James Ellroy talks the way he writes, the way his doomed characters tell the stories of their lives: monotoned, terse, poetic, brutal. Here’s what he says about the origins and the genesis of the film adaptation of his novel The Black Dahlia.
IF YOU TAKE THE OPTION MONEY, Ellroy says, don’t criticize the film.
“The book was optioned in ’86. Money is the gift that no one ever returns. I got the option and put it out of my head. Various directors, including David Fincher, were attached to the project. A lot of scripts were written. I read a few of them. I tossed them. I don’t invest much intellectually or emotionally in motion pictures. I appreciate a good movie; I appreciate a good hamburger, too. If I never ate another hamburger, I’d be fine; if I never saw another movie, I’d be fine.
“I have no control over the entire process. If I didn’t think this were a good movie, I would just keep my mouth shut, because I think it’s morally wrong to take movie-option money and then criticize the movie for attribution. Any writer who takes movie-option money should know that it’s highly unlikely the movie will ever be made. If it is made, it will probably be fucked up past redemption. And since you took the money, you shouldn’t criticize it for attribution. That’s just inherently dreadful. I endorse the movies because they create a significant readership for the book.”
So don’t expect Ellroy to say anything negative about the movie. But he will talk a bit about the case that has obsessed him since he was a child, almost since his own mother was murdered in 1959 and the perpetrator was not found. The Black Dahlia was the Nicole Simpson, the Laci Peterson, the JonBenét Ramsey of her day. A 22-year-old from Medford trying to make it in Hollywood, she was found in a vacant lot in LA. No one had seen anything like it: she was cut in half, mutilated, and laid out like a crazy sculpture.
“It was the first media manufactured murder. LA, ’47, nothing’s happening. People are fat and sassy, the war’s over. Bam. Five daily newspapers, radio’s big, the first local TV station is soon to debut. It is 12 weeks front-page news, five newspapers. It was a sensation to this day.
“We had no language pathology at that time. We were looking for a language to explicate the utter depraved, shallow, narcissistic, hyper-arrogant horror of one human being doing to another human being what the killer did to Betty Sharp. I am searching for that verbal language in my book; Mr. De Palma is searching for that visual language in his film. I don’t think we can in the end.

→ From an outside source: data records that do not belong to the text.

-- ==== Sys2Proof/Machine/Dispatch.lean ====
section
/-! DEFINITION. The one dispatch of the model: each instruction to its meaning. -/

namespace Sys2Proof.Machine
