/-- Rules that gather their beats (R75, R105, R107, R388): the first beat of RED, CALL or RET keeps its value and its place; the
last beat of a RED sends the tree of R148 over all its values, that of a CALL or RET leaves the call or the results to the
crossing unit and ends the data phase. -/
def Obligations.GatheringRules : Prop :=
  ∀ (s : State) (f c r n slot : Nat) (rd : TileRec) (ru : Rule) (x : FTile), rd.kind = 0 → x = s.ftile f c r →
    (∀ i, Fires s i f c r n slot rd ru → ru.op = 0x25 ∨ ru.op = 0x26 ∨ ru.op = 0x27 → 1 ≤ ru.nmin →
      ∃ t b, exec i s = .next t ∧ Moved x (t.ftile f c r) (dequeued x ru) [] ∧ (t.ftile f c r).beat ru.op = some b ∧
        b.slot = slot ∧ b.next = 1 ∧ b.vals = [sourceWord x ru 0 ru.srcA] ∧ b.err = none ∧ t.mem = s.mem) ∧
    (∀ g b path, s.liveTile f c r = some (n, g, rd) → rd.rules[slot]? = some ru → path = onA ru.op →
      (if path then x.beatA else x.beatB) = some b → b.slot = slot → b.next = ru.nmin → b.err = none →
      beatReady x ru b = true → readsEmpty x ru = false → poisonOf x (dequeued x ru) = none →
      let vals := b.vals ++ [sourceWord x ru 0 ru.srcA]
      (ru.op = 0x27 →
        ∃ t, exec (.nBeatRuleBeat f c r path) s = .next t ∧ (t.ftile f c r).beatA = none ∧
          Moved x (t.ftile f c r) (dequeued x ru) (if ru.dst < 8 then [] else everywhere ru (tokKindOf ru.okind)
            (peReduce rd.ty rd.rm (ru.imm16.toNat % 8) vals).1)) ∧
      (∀ frame, ru.op = 0x26 → g.inv = some (.activation frame) →
        ∃ t, exec (.nBeatRuleBeat f c r path) s = .next t ∧ (t.region f n).phase = .draining ∧
          (t.region f n).crossing = some (.ret (nth 0 vals 0) (nth 0 vals 1)) ∧ t.mem = s.mem) ∧
      (∀ caller fr s₁, ru.op = 0x25 → g.inv = some (.activation caller) → tagOf (nth 0 vals 0) = 0 →
        (targetOf (nth 0 vals 0)).toNat % 4 = 0 → s.popFrame g.owner false = (.ok fr, s₁) →
        ∃ t, exec (.nBeatRuleBeat f c r path) s = .next t ∧ (t.region f n).phase = .draining ∧
          (t.region f n).crossing = some (.call (nth 0 vals 0) fr.toNat caller (ru.imm16.toNat % 64) 0
            ((vals.drop 1).take (ru.imm16.toNat / 64 % 16)) (vals.drop (1 + ru.imm16.toNat / 64 % 16))) ∧ t.mem = s₁.mem))

namespace Sys2Proof.Says

/-- The new value of the field's atomics by OP code (R294, R333): signed minimum and maximum, compare and swap with C, test and
set. -/
def fieldAtomic (op : Nat) (old b c : Word) : Word :=
  match op with
  | 0x1C => BitVec.ofNat 64 (old.toNat + b.toNat)
  | 0x1D => if b.toInt < old.toInt then b else old
  | 0x1E => if old.toInt < b.toInt then b else old
  | 0x1F => old ||| b
  | 0x20 => old &&& b
  | 0x21 => old ^^^ b
  | 0x22 => b
  | 0x23 => if old = b then c else old
  | _ => 1

/-- An offset in a tile's buffer (R76). -/
def Inside (a : Word) : Prop := a.toNat % 8 = 0 ∧ a.toNat < 65536

/-- The number that n bytes of memory from a key make, lowest first. -/
def numberAt (m : List Host.Cell) (key n : Nat) : Nat := leNat ((List.range n).map fun k => byteAt m (key + k))

/-- A tile of folio f reads n bytes at an address for a context with user rights, and they lie, whole, at a site (R81, R371). -/
def TileReads (s : State) (owner f : Nat) (va : Word) (n : Nat) (site : Site) : Prop :=
  va.toNat % n = 0 ∧ s.unitSite owner .user .load (4 * f) va = .ok site ∧ site.kind ≤ 4 ∧
    (site.kind = 4 → s.peerServes site n = true) ∧ (site.kind = 3 → s.portUp site.key = true)

end Sys2Proof.Says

“That’s the fascination. We feel that if this can be adequately explained, we can develop a process of immunization, and we can’t. We will all die. Most of us painfully and protractedly through illness, some of us mercifully short, a car wreck or a heart attack. Some people, like Betty Short, in horribly attenuated slaughter. We want to know how bad it can be because it’s one experience we will all undergo.”